El estudio de las atmósferas en los denominados júpiteres calientes representó un desafío constante para la astrofísica moderna.
Estas masas gaseosas, situadas en órbitas muy cercanas a sus soles, presentaban una característica común que frustraba cualquier análisis detallado.
Una cobertura de nubes perenne y opaca actuaba como un velo impenetrable, mezclando las señales químicas hasta hacerlas irreconocibles para los instrumentos de anteriores telescopios espaciales.
La información recogida desde la Tierra ofrecía una imagen borrosa y poco fiable de la composición real de estos cuerpos celestes.
La llegada del telescopio espacial James Webb cambió las reglas del juego de manera radical permitiendo que un grupo internacional de investigadores, con la Universidad Johns Hopkins al frente, aplicara una técnica de observación completamente novedosa sobre el exoplaneta WASP-94A b, localizado en la constelación de Microscopium.
Mediante el instrumento NIRISS, el equipo dividió el tránsito del planeta frente a su estrella en dos sectores geográficos exactos.

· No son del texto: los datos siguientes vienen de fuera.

-- ==== Sys2Proof/Machine/Xlate.lean ====
section
/-! DEFINITION. Address checks in the order of R125, and translation (R123 to R126, R353 to R359, R429). -/

namespace Sys2Proof.Machine

/-- Why a word does not complete now: it waits, with no partial effect (R104), or it takes a cause, with the values of
TRAPW6 and TRAPW7 (R413), and for an L or S word the index of the element that meets it, TRAPW5 (R103). -/
inductive Stop where
  | wait
  | cause (code addr detail : Nat)
  | at (code addr detail elem : Nat)
  deriving DecidableEq, Repr

/-- The result of one part of a word. -/
abbrev Res (α : Type) := Except Stop α

/-- A cause with no address and no detail. -/
def stop {α : Type} (code : Nat) : Res α := .error (.cause code 0 0)

/-- Requires a condition, with the cause taken when it fails. -/
def need (b : Bool) (code : Nat) : Res Unit := if b then .ok () else stop code

/-- Requires a condition, with the cause and the address taken when it fails. -/
def needAt (b : Bool) (code addr : Nat) : Res Unit := if b then .ok () else .error (.cause code addr 0)

/-- A cause met inside elements of format bits `w` that start at pointer p with index i: the element of the address the cause names. -/
def atElem {α : Type} (i p w : Nat) (r : Res α) : Res α :=
  match r with
  | .error (.cause c a d) => .error (.at c a d (i + (a + 2 ^ 64 - p) % 2 ^ 64 * 8 / w))
  | r => r

/-- Waits until a condition holds. -/
def await (b : Bool) : Res Unit := if b then .ok () else .error .wait

/-! ### Page tables -/

/-- The levels of a tree (R354): number, index bits, and the size of a leaf page as a power of two (none at L0). -/
def levels : List (Nat × Nat × Nat × Option Nat) :=
  [(0, 55, 44, none), (1, 43, 31, some 31), (2, 30, 21, some 21), (3, 20, 16, some 16)]

/-- Whether a page of 2^k bytes at `pa` lies in the range of Table 15-1 that belongs to the window (R356). -/
def inRange (win pa k : Nat) : Bool :=
  if win = 5 then decide (2 ^ 41 ≤ pa) && decide (pa + 2 ^ k ≤ 2 ^ 42) else decide (pa + 2 ^ k ≤ 2 ^ 39)

/-- The cause of a valid entry that breaks R355 or R356; `leafBits` is the page size of the level, none where a leaf is
not allowed, and `last` that a table pointer is not. -/
def entryCause (win e : Nat) (leafBits : Option Nat) (last : Bool) : Option Nat :=
  let frame := bits e 51 16
  if bits e 63 52 ≠ 0 ∨ bits e 15 9 ≠ 0 then some 0x082
  else if bit e 5 then
    match leafBits with
    | none => some 0x082
    | some k =>
      if frame % 2 ^ (k - 16) ≠ 0 then some 0x082
      else if win = 5 ∧ (bit e 2 ∨ bit e 3 ∨ bits e 7 6 = 1) then some 0x082
      else if !inRange win (frame * 65536) k then some 0x083
      else none
  else if last then some 0x082
  else if bits e 8 1 ≠ 0 then some 0x082
  else if !decide (frame * 65536 < 2 ^ 39) then some 0x082
  else none

/-- A successful translation: the physical address, the leaf entry and the size of its page. -/
structure Xl where
  pa : Nat
  leaf : Nat
  size : Nat
  deriving DecidableEq, Repr

/-- What a leaf gives an access: W, poison, address (R357); the pages of a kernel image are read-only whatever W says (R100). -/
def leafAccess (s : State) (lv va k leaf : Nat) (wr : Bool) : Except (Nat × Nat) Xl :=
  let pa := bits leaf 51 16 * 65536 + va % 2 ^ k
  if wr && (!bit leaf 1 || s.imageAt pa) then .error (0x081, lv)
  else if bit leaf 8 || s.poisoned pa then .error (0x084, lv)
  else .ok ⟨pa, leaf, 2 ^ k⟩

/-- The walk of R357 from a table at `tb` through the levels that are left; the level number of a failure. A table homed on
a lost die gives 0x1A1, one whose frame is poisoned 0x084. -/
def walk (s : State) (win va : Nat) (wr : Bool) : Nat → List (Nat × Nat × Nat × Option Nat) → Except (Nat × Nat) Xl
  | _, [] => .error (0x082, 3)
  | tb, (lv, hi, lo, sz) :: r =>
    let ea := tb + bits va hi lo * 8
    if s.homeLost ea then .error (0x1A1, lv)
    else if s.poisoned ea then .error (0x084, lv)
    else
      let e := s.readN ea 8
      if !bit e 0 then .error (0x080, lv)
      else match entryCause win e sz (lv == 3) with
        | some c => .error (c, lv)
        | none =>
          if bit e 5 then leafAccess s lv va (sz.getD 16) e wr
          else walk s win va wr (bits e 51 16 * 65536) r

/-- The physical address that the tables give an address, whether its page is poisoned or not: `.error true` when a table itself lies in a
poisoned frame. -/
def walkPa (s : State) (win va : Nat) : Nat → List (Nat × Nat × Nat × Option Nat) → Except Bool Nat
  | _, [] => .error false
  | tb, (lv, hi, lo, sz) :: r =>
    let ea := tb + bits va hi lo * 8
    if s.homeLost ea then .error false
    else if s.poisoned ea then .error true
    else
      let e := s.readN ea 8
      if !bit e 0 || (entryCause win e sz (lv == 3)).isSome then .error false
      else if bit e 5 then .ok (bits e 51 16 * 65536 + va % 2 ^ sz.getD 16)
      else walkPa s win va (bits e 51 16 * 65536) r

/-- The table entry at an address, as it stands or as it stood when its die was lost. -/
def State.tableAt (s : State) (ea : Nat) : Nat := leNat (getBytes (if s.homeLost ea then s.lostMem else s.mem) ea 8)

/-- The physical address that the tables give, or gave, an address, whatever is poisoned or lost: where its bytes are, not whether an access may
reach them. -/
def rawPa (s : State) (win va : Nat) : Nat → List (Nat × Nat × Nat × Option Nat) → Option Nat
  | _, [] => none
  | tb, (lv, hi, lo, sz) :: r =>
    let e := s.tableAt (tb + bits va hi lo * 8)
    if !bit e 0 || (entryCause win e sz (lv == 3)).isSome then none
    else if bit e 5 then some (bits e 51 16 * 65536 + va % 2 ^ sz.getD 16)
    else rawPa s win va (bits e 51 16 * 65536) r

/-- The physical segments of a stretch of window 0x4, page by page, poisoned and lost pages too; a page that no leaf maps has none. `fuel`
bounds the pages (R15, R362). -/
def rawSegs (s : State) (x : Nat) : Nat → Nat → Nat → List Seg
  | 0, _, _ => []
  | fuel + 1, va, n =>
    if n = 0 then []
    else
      let k := min n (65536 - va % 65536)
      match rawPa s 4 va (bits ((s.ctxOf x).csr 0x3E8).toNat 51 16 * 65536) levels with
      | some pa => ⟨pa, k⟩ :: rawSegs s x fuel (va + k) (n - k)
      | none => rawSegs s x fuel (va + k) (n - k)

/-- Where n bytes at offset `va` of window 0x4 of a context lie. -/
def State.seatOf (s : State) (x va n : Nat) : List Seg := rawSegs s x (n / 65536 + 2) va n

/-- The leaf entries below a table, each with the physical page it maps (R354). An entry without V maps nothing, and one whose first byte memory does
not list reads as 0, so only entries whose first byte is listed are looked at. -/
def leafsUnder (s : State) (win : Nat) : Nat → List (Nat × Nat × Nat × Option Nat) → List (Seg × Nat)
  | _, [] => []
  | tb, (lv, hi, lo, sz) :: r =>
    s.mem.flatMap (fun c =>
      let e := s.readN c.1 8
      if c.1 < tb || tb + 2 ^ (hi - lo + 1) * 8 ≤ c.1 || c.1 % 8 != 0 || !bit e 0 || (entryCause win e sz (lv == 3)).isSome then []
      else if bit e 5 then [(⟨bits e 51 16 * 65536, 2 ^ sz.getD 16⟩, e)]
      else leafsUnder s win (bits e 51 16 * 65536) r)

/-- Whether a leaf entry of a context that is not FREE maps a page of a physical first-tier range without P: a range that holds such a page is
not PINNED (R361). -/
def State.unpinnedAt (s : State) (pa n : Nat) : Bool :=
  s.ctxs.any (fun x =>
    let root := bits (x.2.csr 0x3E8).toNat 51 16
    x.2.st != .free && root != 0 && (leafsUnder s 4 (root * 65536) levels).any (fun l => overlap [l.1] [⟨pa, n⟩] && !bit l.2 4))

/-- Whose translations an access may use: a core's micro-TLB and the last-level TLB of its die, or none, when Skatas itself reads the
tables (R361, R364). -/
inductive Via where
  | core (k : Nat)
  | tables
  deriving DecidableEq, Repr

/-- Whether a cached translation covers an address. -/
def TlbEnt.covers (t : TlbEnt) (x win va : Nat) : Bool :=
  t.ctx == x && t.win == win && decide (t.base ≤ va) && decide (va < t.base + t.size)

Por un lado, aislaron el limbo delantero, la región donde la luz del amanecer baña la atmósfera tras la noche. Por el otro, capturaron el limbo trasero, el punto exacto donde el calor diurno se desvanece hacia el crepúsculo.
En las mañanas, un cielo de roca líquida
Los datos recogidos por el James Webb revelaron una arquitectura climática que desafía el sentido común terrestre.
Las regiones matutinas de WASP-94A b muestran una actividad frenética en sus capas superiores. El análisis espectroscópico identificó formaciones densas compuestas por silicato de magnesio, un mineral que en nuestro planeta constituye la base fundamental de las rocas.
Esta neblina de partículas sólidas en suspensión domina el paisaje del amanecer, creando una barrera reflectante que hasta ahora había distorsionado todas las lecturas globales del planeta.
Atardeceres cristalinos y libres de obstáculos
El escenario opuesto se despliega en el otro extremo del planeta. Mientras el limbo matutino hierve en una sopa de minerales, el atardecer expone un firmamento absolutamente límpido y transparente.
Los sensores infrarrojos del telescopio no hallaron rastro alguno de las nubes de silicato en este sector. Esta ventana despejada permitió a los científicos acceder directamente a las capas profundas de la atmósfera sin interferencias.
La claridad en el ocaso eliminó por primera vez las sombras que durante veinte años ocultaron la verdadera naturaleza química de estos gigantes gaseosos.
Jupiter seen from the James Webb Space Telescope. pic.twitter.com/UoA5oByWZP
— Black Hole (@konstructivizm) May 14, 2026
El horno extremo que evapora las nubes
Los especialistas explican esta dicotomía climática mediante un modelo de circulación térmica de una violencia extrema.
Entre el hemisferio diurno y el nocturno se abre una brecha de temperatura que ronda los 177 grados centígrados. Las nubes minerales nacen y se condensan en la fría oscuridad del lado nocturno, pero su viaje hacia el día las condena a desaparecer.
Al alcanzar la zona iluminada, donde la radiación supera los mil grados centígrados, los silicatos hierven de inmediato. El proceso vaporiza cualquier partícula sólida y esteriliza la atmósfera justo antes de la llegada del ocaso.
El error matemático que corrigió el James Webb
La capacidad del James Webb para separar ambas caras del planeta resolvió un conflicto químico que traía de cabeza a la comunidad científica.
Las mediciones antiguas, realizadas con telescopios como el Hubble, promediaban las señales de toda la esfera. Esa mezcla forzosa entre nubes y aire limpio generaba una ilusión óptica peligrosa.
Los cálculos de abundancia molecular sugerían cantidades de oxígeno y carbono cientos de veces superiores a las de nuestro propio Júpiter, un dato que entraba en colisión directa con todas las teorías vigentes sobre la formación de sistemas planetarios.
Al centrar los espectrógrafos exclusivamente en el limbo despejado del atardecer, la distorsión se esfumó de las ecuaciones.
La nueva firma espectral mostró una presencia de agua muy significativa y unas proporciones de carbono y oxígeno mucho más discretas.
Los valores actuales indican una abundancia apenas cinco veces mayor que la de Júpiter. Este nuevo cálculo encaja a la perfección con los modelos estándar de acreción planetaria.
El hallazgo supone un alivio para la física teórica, pues devuelve a estos colosos gaseosos al redil de las leyes conocidas de la formación estelar.